| 55a387eb | 07-May-2025 |
Claudiu Beznea <[email protected]> |
phy: renesas: rcar-gen3-usb2: Lock around hardware registers and driver data
The phy-rcar-gen3-usb2 driver exposes four individual PHYs that are requested and configured by PHY users. The struct phy
phy: renesas: rcar-gen3-usb2: Lock around hardware registers and driver data
The phy-rcar-gen3-usb2 driver exposes four individual PHYs that are requested and configured by PHY users. The struct phy_ops APIs access the same set of registers to configure all PHYs. Additionally, PHY settings can be modified through sysfs or an IRQ handler. While some struct phy_ops APIs are protected by a driver-wide mutex, others rely on individual PHY-specific mutexes.

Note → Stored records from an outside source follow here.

-- ==== Sys2Proof/Laws/Decode.lean ====
section
/-!
SUPPORT. The readers of the decoder, one lemma each way: read back after the encoder wrote, and what bytes a successful read took. `Reads n f` says that
`f` answers on any list of `n` bytes or more and takes at most `n`.
-/

namespace Sys2Proof

theorem Reg16.ofCode_code (r : Reg16) : Reg16.ofCode r.code = r := by cases r <;> rfl

theorem Reg8.ofCode_code (r : Reg8) : Reg8.ofCode r.code = r := by cases r <;> rfl

theorem EaBase.ofCode_code (r : EaBase) : EaBase.ofCode r.code = r := by cases r <;> rfl

theorem Reg16.code_ofCode (c : BitVec 3) : (Reg16.ofCode c).code = c := by revert c; decide

theorem Reg8.code_ofCode (c : BitVec 3) : (Reg8.ofCode c).code = c := by revert c; decide

theorem EaBase.code_ofCode (c : BitVec 3) : (EaBase.ofCode c).code = c := by revert c; decide

theorem wordOf_wordBytes (w : Word) : wordOf (w.extractLsb' 0 8) (w.extractLsb' 8 8) = w := by
  unfold wordOf; apply BitVec.eq_of_getLsbD_eq; intro i hi
  rw [BitVec.getLsbD_append]; split <;> rw [BitVec.getLsbD_extractLsb'] <;> rename_i h
  · simp [h]
  · have : i - 8 < 8 := by omega
    simp only [this, decide_true, Bool.true_and]; congr 1; omega

theorem wordBytes_wordOf (lo hi : Byte) : wordBytes (wordOf lo hi) = [lo, hi] := by
  have a : (hi ++ lo : BitVec 16).extractLsb' 0 8 = lo := by
    apply BitVec.eq_of_getLsbD_eq; intro i h
    rw [BitVec.getLsbD_extractLsb', BitVec.getLsbD_append]
    have : 0 + i < 8 := by omega
    simp only [h, if_true, decide_true, Bool.true_and, Nat.zero_add]
  have b : (hi ++ lo : BitVec 16).extractLsb' 8 8 = hi := by
    apply BitVec.eq_of_getLsbD_eq; intro i h
    rw [BitVec.getLsbD_extractLsb', BitVec.getLsbD_append]
    have : ¬ 8 + i < 8 := by omega
    have e : 8 + i - 8 = i := by omega
    simp only [this, h, if_false, decide_true, Bool.true_and, e]
  unfold wordBytes wordOf; rw [a, b]

theorem modrmByte_fields (m : BitVec 2) (g r : BitVec 3) : modField (modrmByte m g r) = m ∧ regField (modrmByte m g r) = g ∧ rmField (modrmByte m g r) = r := by
  revert m g r; decide

theorem modrmByte_ofFields (b : Byte) : modrmByte (modField b) (regField b) (rmField b) = b := by revert b; decide

theorem takeWord_bytes (w : Word) (rest : List Byte) (k) : takeWord (wordBytes w ++ rest) k = k w rest := by
  show k (wordOf _ _) rest = _; rw [wordOf_wordBytes]

/-- The memory operand of an E operand, if any, has an encoding. -/
def Rm.EaWf {R : Type} (e : Rm R) : Prop := ∀ ea, e.ea? = some ea → ea.wf = true

theorem takeE_encE {R : Type} (code : R → BitVec 3) (g : BitVec 3) (e : Rm R) (h : e.EaWf) (rest : List Byte) (k) :
    takeE (encE code g e ++ rest) k = k g (e.map code) rest := by
  cases e with
  | reg r =>
    obtain ⟨a, b, c⟩ := modrmByte_fields 3#2 g (code r)
    simp only [encE, takeE, List.cons_append, List.nil_append, takeByte, a, b, c, Rm.map]; rfl
  | mem ea =>
    cases ea with
    | nodisp bb =>
      obtain ⟨a, b, c⟩ := modrmByte_fields 0#2 g bb.code
      have w := h _ rfl
      simp only [encE, takeE, List.cons_append, List.nil_append, takeByte, a, b, c, Rm.map, EaBase.ofCode_code]
      cases bb <;> first | rfl | (simp [Ea.wf] at w)
    | disp8 bb d =>
      obtain ⟨a, b, c⟩ := modrmByte_fields 1#2 g bb.code
      simp only [encE, takeE, List.cons_append, List.nil_append, takeByte, a, b, c, Rm.map, EaBase.ofCode_code]; rfl
    | disp16 bb d =>
      obtain ⟨a, b, c⟩ := modrmByte_fields 2#2 g bb.code
      simp only [encE, takeE, List.cons_append, takeByte, a, b, c, Rm.map, EaBase.ofCode_code]
      exact takeWord_bytes _ _ _
    | direct d =>
      obtain ⟨a, b, c⟩ := modrmByte_fields 0#2 g 6#3
      simp only [encE, takeE, List.cons_append, takeByte, a, b, c, Rm.map]
      show (if True then takeWord (wordBytes d ++ rest) fun d rest => k g (Rm.mem (Ea.direct d)) rest else _) = _
      rw [if_pos trivial]
      exact takeWord_bytes _ _ _

theorem Rm.map_ofCode8 (e : Rm8) : (e.map Reg8.code).map Reg8.ofCode = e := by cases e <;> simp [Rm.map, Reg8.ofCode_code]

theorem Rm.map_ofCode16 (e : Rm16) : (e.map Reg16.code).map Reg16.ofCode = e := by cases e <;> simp [Rm.map, Reg16.ofCode_code]

theorem takeE8_encE8 (g) (e : Rm8) (h : e.EaWf) (rest k) : takeE8 (encE8 g e ++ rest) k = k g e rest := by
  unfold takeE8 encE8; rw [takeE_encE _ _ _ h, Rm.map_ofCode8]

theorem takeE16_encE16 (g) (e : Rm16) (h : e.EaWf) (rest k) : takeE16 (encE16 g e ++ rest) k = k g e rest := by
  unfold takeE16 encE16; rw [takeE_encE _ _ _ h, Rm.map_ofCode16]

/-! ## What a successful read took -/

theorem takeByte_inv {bs k i rest} (h : takeByte bs k = .ok i rest) : ∃ b r, bs = b :: r ∧ k b r = .ok i rest := by
  cases bs with
  | nil => cases h
  | cons b r => exact ⟨b, r, rfl, h⟩

theorem takeWord_inv {bs k i rest} (h : takeWord bs k = .ok i rest) : ∃ w r, bs = wordBytes w ++ r ∧ k w r = .ok i rest := by
  obtain ⟨b, r, rfl, h1⟩ := takeByte_inv h
  obtain ⟨c, q, rfl, h2⟩ := takeByte_inv h1
  exact ⟨wordOf b c, q, by rw [wordBytes_wordOf]; rfl, h2⟩

theorem takeE_inv {bs k i rest} (h : takeE bs k = .ok i rest) : ∃ g e r, e.EaWf ∧ bs = encE (fun c : BitVec 3 => c) g e ++ r ∧ k g e r = .ok i rest := by
  obtain ⟨b, r, rfl, h1⟩ := takeByte_inv h
  clear h
  have h := h1
  have m := modrmByte_ofFields b
  split at h
  · rename_i hm
    have hm : modField b = 0#2 := by apply BitVec.eq_of_toNat_eq; rw [hm]; rfl
    split at h
    · rename_i h6
      obtain ⟨w, q, rfl, h'⟩ := takeWord_inv h
      refine ⟨_, _, q, ?_, ?_, h'⟩
      · intro ea e; cases e; rfl
      · rw [hm, h6] at m; simp only [encE, List.cons_append]; rw [m]
    · rename_i h6
      refine ⟨_, _, r, ?_, ?_, h⟩
      · intro ea e; cases e
        have : ∀ c : BitVec 3, c ≠ 6#3 → (Ea.nodisp (EaBase.ofCode c)).wf = true := by decide
        exact this _ h6
      · rw [hm] at m; simp only [encE, EaBase.code_ofCode, List.cons_append, List.nil_append]; rw [m]
  · rename_i hm
    have hm : modField b = 1#2 := by apply BitVec.eq_of_toNat_eq; rw [hm]; rfl
    obtain ⟨d, q, rfl, h'⟩ := takeByte_inv h
    refine ⟨_, _, q, ?_, ?_, h'⟩
    · intro ea e; cases e; rfl
    · rw [hm] at m; simp only [encE, EaBase.code_ofCode, List.cons_append, List.nil_append]; rw [m]
  · rename_i hm
    have hm : modField b = 2#2 := by apply BitVec.eq_of_toNat_eq; rw [hm]; rfl
    obtain ⟨d, q, rfl, h'⟩ := takeWord_inv h
    refine ⟨_, _, q, ?_, ?_, h'⟩
    · intro ea e; cases e; rfl
    · rw [hm] at m; simp only [encE, EaBase.code_ofCode, List.cons_append]; rw [m]
  · rename_i h0 h1 h2
    have hm : modField b = 3#2 := by
      have : ∀ c : BitVec 2, c.toNat ≠ 0 → c.toNat ≠ 1 → c.toNat ≠ 2 → c = 3#2 := by decide
      exact this _ h0 h1 h2
    refine ⟨_, _, r, ?_, ?_, h⟩
    · intro ea e; cases e
    · rw [hm] at m; simp only [encE, List.cons_append, List.nil_append]; rw [m]

theorem takeE8_inv {bs k i rest} (h : takeE8 bs k = .ok i rest) : ∃ g e r, e.EaWf ∧ bs = encE8 g e ++ r ∧ k g e r = .ok i rest := by
  obtain ⟨g, e, r, a, b, c⟩ := takeE_inv h
  refine ⟨g, _, r, ?_, ?_, c⟩
  · cases e <;> exact a
  · rw [b]; cases e with
    | reg x => simp only [encE8, encE, Rm.map, Reg8.code_ofCode]
    | mem ea => cases ea <;> rfl

theorem takeE16_inv {bs k i rest} (h : takeE16 bs k = .ok i rest) : ∃ g e r, e.EaWf ∧ bs = encE16 g e ++ r ∧ k g e r = .ok i rest := by
  obtain ⟨g, e, r, a, b, c⟩ := takeE_inv h
  refine ⟨g, _, r, ?_, ?_, c⟩
  · cases e <;> exact a
  · rw [b]; cases e with
    | reg x => simp only [encE16, encE, Rm.map, Reg16.code_ofCode]
    | mem ea => cases ea <;> rfl

theorem Instr.wf_of {R : Type} {i : Instr} {e : Rm R} (h : e.EaWf) (a : i.ea? = e.ea?) (b : i.regOk = true) : i.wf = true := by
  unfold Instr.wf; rw [a, b]; simp
  cases he : e.ea? with
  | none => rfl
  | some ea => exact h ea he

/-! ## Readers always answer -/

/-- `f` answers on any list of at least `m` bytes, and takes at most `m` of them. -/
def Reads (m : Nat) (f : List Byte → DecodeResult) : Prop :=
  ∀ bs, m ≤ bs.length → ∃ i rest, f bs = .ok i rest ∧ rest.length ≤ bs.length ∧ bs.length ≤ rest.length + m

theorem Reads.mono {m n f} (h : Reads m f) (l : m ≤ n) : Reads n f := by
  intro bs b; obtain ⟨i, r, a, c, d⟩ := h bs (by omega); exact ⟨i, r, a, c, by omega⟩

theorem Reads.ok (i : Instr) : Reads 0 (fun bs => .ok i bs) := fun bs _ => ⟨i, bs, rfl, le_refl _, le_refl _⟩

theorem Reads.byte {m k} (h : ∀ b, Reads m (k b)) : Reads (m + 1) (fun bs => takeByte bs k) := by
  intro bs l
  cases bs with
  | nil => simp at l
  | cons b r => obtain ⟨i, q, a, c, d⟩ := h b r (by simp at l; omega); exact ⟨i, q, a, by simp; omega, by simp; omega⟩

theorem Reads.word {m k} (h : ∀ b, Reads m (k b)) : Reads (m + 2) (fun bs => takeWord bs k) :=
  Reads.byte (m := m + 1) fun _ => Reads.byte fun _ => h _

theorem Reads.e {m k} (h : ∀ g e, Reads m (k g e)) : Reads (m + 3) (fun bs => takeE bs k) := by
  apply Reads.byte (m := m + 2)
  intro b
  split
  · split
    · exact Reads.word fun d => h _ _
    · exact (h _ _).mono (by omega)
  · exact (Reads.byte fun d => h _ _).mono (by omega)
  · exact Reads.word fun d => h _ _
  · exact (h _ _).mono (by omega)

theorem Reads.e8 {m k} (h : ∀ g e, Reads m (k g e)) : Reads (m + 3) (fun bs => takeE8 bs k) := Reads.e fun g _ => h g _

theorem Reads.e16 {m k} (h : ∀ g e, Reads m (k g e)) : Reads (m + 3) (fun bs => takeE16 bs k) := Reads.e fun g _ => h g _

end Sys2Proof
end

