/-- The second INTA cycle has the type (R451). -/
theorem State.inta_spec : ∃ v n, s.inta = (v, { s with busDraws := n }) ∧ s.TypeIs v n := by
  obtain ⟨v, n, first, given⟩ := State.busRead_inta direct 0#20
  obtain ⟨v2, n2, second, given2⟩ := State.busRead_inta (s := { s with busDraws := n }) direct 0#20
  refine ⟨v2, n2, by rw [State.inta, first, second], fun b same => ?_⟩
  exact ⟨(given2 b same).1, (given2 b same).2.trans (given b same).2⟩

variable (mem : Memory.wf s.mem = true)
include mem

/-- The entry of an INTR is that of the type its INTA cycles have read (R447, R450). -/
theorem State.enterEvent_intr (plain : ∀ v, s.EntryPlain v) (sip : Word) :
    ∃ v n, s.TypeIs v n ∧ IntEntry { s with busDraws := n } (s.enterEvent .intr sip) v sip := by
  obtain ⟨v, n, read, given⟩ := State.inta_spec direct
  have entered : s.enterEvent .intr sip = { s with busDraws := n }.raise v sip := by simp only [State.enterEvent, read]
  rw [entered]
  exact ⟨v, n, given, State.raise_spec (s := { s with busDraws := n }) direct mem v sip ((plain v).congr rfl rfl rfl)⟩

end

theorem step_entry {s : State} {e : PendingEntry} (pending : s.entry = some e) : step s = .next (s.runEntry e) := by simp only [step, pending]

/-- Settles O50: the events in the order of R461, and their entries by the laws of interrupt entry. -/
theorem boundaryEvents : Obligations.BoundaryEvents := by
  unfold Obligations.BoundaryEvents
  refine ⟨fun s reset => ?boundary, fun s sip mem => ?entry⟩
  case boundary =>
    intro intr s0 wantsIntr wantsTrap
    refine ⟨fun shadow => ?_, fun shadow nmi => ?_, fun shadow nmi wants => ?_, fun shadow nmi quiet wants => ?_, fun shadow nmi quiet dropped => ?_⟩
    · exact State.recognise_nothing reset (State.boundaryEvent_shadow shadow)
    · exact State.recognise_taken reset (State.boundaryEvent_nmi shadow nmi)
    · exact State.recognise_taken reset (State.boundaryEvent_intr shadow nmi wants)
    · exact State.recognise_taken reset ((State.boundaryEvent_trap shadow nmi quiet).trans (if_pos wants))
    · exact State.recognise_nothing reset ((State.boundaryEvent_trap shadow nmi quiet).trans (if_neg (Bool.eq_false_iff.mp dropped)))
  case entry =>
    intro s0
    refine ⟨fun pending plain => ?nmi, fun pending plain => ?trap, fun pending plain => ?intr⟩
    case nmi => exact ⟨_, step_entry pending, State.raise_spec (s := s0) rfl mem 2#8 sip (plain.congr rfl rfl rfl)⟩
    case trap => exact ⟨_, step_entry pending, State.raise_spec (s := s0) rfl mem 1#8 sip (plain.congr rfl rfl rfl)⟩
    case intr =>
      obtain ⟨v, n, given, entered⟩ := State.enterEvent_intr (s := s0) rfl mem (fun v => (plain v).congr rfl rfl rfl) sip
      exact ⟨_, v, n, step_entry pending, given, entered⟩

end Sys2Proof.Machine

/-!
O52. One recognition point of a halted core and of WAIT: the event that wakes the core is entered at once, and the boundary's latches are cleared after the entry
(R398, R464, R467; logs 18, 19).
-/

namespace Sys2Proof.Machine

section
variable {s : State}

theorem State.wakeEvent_nmi (shadow : s.intr.shadow = false) (nmi : s.intr.nmiLatch = true) : s.wakeEvent = some .nmi := by
  simp [State.wakeEvent, shadow, nmi]

theorem State.wakeEvent_intr (shadow : s.intr.shadow = false) (nmi : s.intr.nmiLatch = false) (intr : s.intrReady = true) :
    s.wakeEvent = some .intr := by
  simp [State.wakeEvent, shadow, nmi, intr]

/-- With neither NMI nor an enabled INTR nothing wakes the core, in a shadow or not. -/
theorem State.wakeEvent_quiet (quiet : (!s.intr.nmiLatch && !s.intrReady) = true) : s.wakeEvent = none := by
  simp only [Bool.and_eq_true, Bool.not_eq_true'] at quiet
  simp [State.wakeEvent, quiet]

/-- The latches a boundary clears do not matter to an interrupt entry. -/
theorem IntEntry.endBoundary {t : State} {n : Byte} {sip : Word} (h : IntEntry s t n sip) : IntEntry s.endBoundary t.endBoundary n sip := by
  obtain ⟨sp, flags, cs, ip, cleared, target, ⟨regs, at_, queue, race, others⟩⟩ := h
  exact ⟨sp, flags, cs, ip, cleared, target, ⟨⟨regs.words, regs.bytes, regs.segs, regs.flags, regs.reserved, regs.mem⟩, at_, queue, race,
    congrArg State.endBoundary others⟩⟩

/-- WAIT has ended: it waits no more, and its prefixes are forgotten (R44, R467). -/
def State.endWait (s : State) : State := { s with waiting := false, pfx := Pfx.clear }

/-- That WAIT ends does not matter to an interrupt entry. -/
theorem IntEntry.endWait {t : State} {n : Byte} {sip : Word} (h : IntEntry s t n sip) : IntEntry s.endWait t.endWait n sip := by
  obtain ⟨sp, flags, cs, ip, cleared, target, ⟨regs, at_, queue, race, others⟩⟩ := h
  exact ⟨sp, flags, cs, ip, cleared, target, ⟨⟨regs.words, regs.bytes, regs.segs, regs.flags, regs.reserved, regs.mem⟩, at_, queue, race,
    congrArg State.endWait others⟩⟩

/-- The core is woken by an event, which is entered at once (R464, R467). -/
def State.wakeBy (s : State) (ev : Event) (sip : Word) : State := ((s.acceptEvent ev).enterEvent ev sip).endBoundary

This approach can lead to various issues, including: 1/ the IRQ handler may interrupt PHY settings in progress, racing with hardware configuration protected by a mutex lock 2/ due to msleep(20) in rcar_gen3_init_otg(), while a configuration thread suspends to wait for the delay, another thread may try to configure another PHY (with phy_init() + phy_power_on()); re-running the phy_init() goes to the exact same configuration code, re-running the same hardware configuration on the same set of registers (and bits) which might impact the result of the msleep for the 1st configuring thread 3/ sysfs can configure the hardware (though role_store()) and it can still race with the phy_init()/phy_power_on() APIs calling into the drivers struct phy_ops
To address these issues, add a spinlock to protect hardware register access and driver private data structures (e.g., calls to rcar_gen3_is_any_rphy_initialized()). Checking driver-specific data remains necessary as all PHY instances share common settings. With this change, the existing mutex protection is removed and the cleanup.h helpers are used.
While at it, to keep the code simpler, do not skip regulator_enable()/regulator_disable() APIs in rcar_gen3_phy_usb2_power_on()/rcar_gen3_phy_usb2_power_off() as the regulators enable/disable operations are reference counted anyway.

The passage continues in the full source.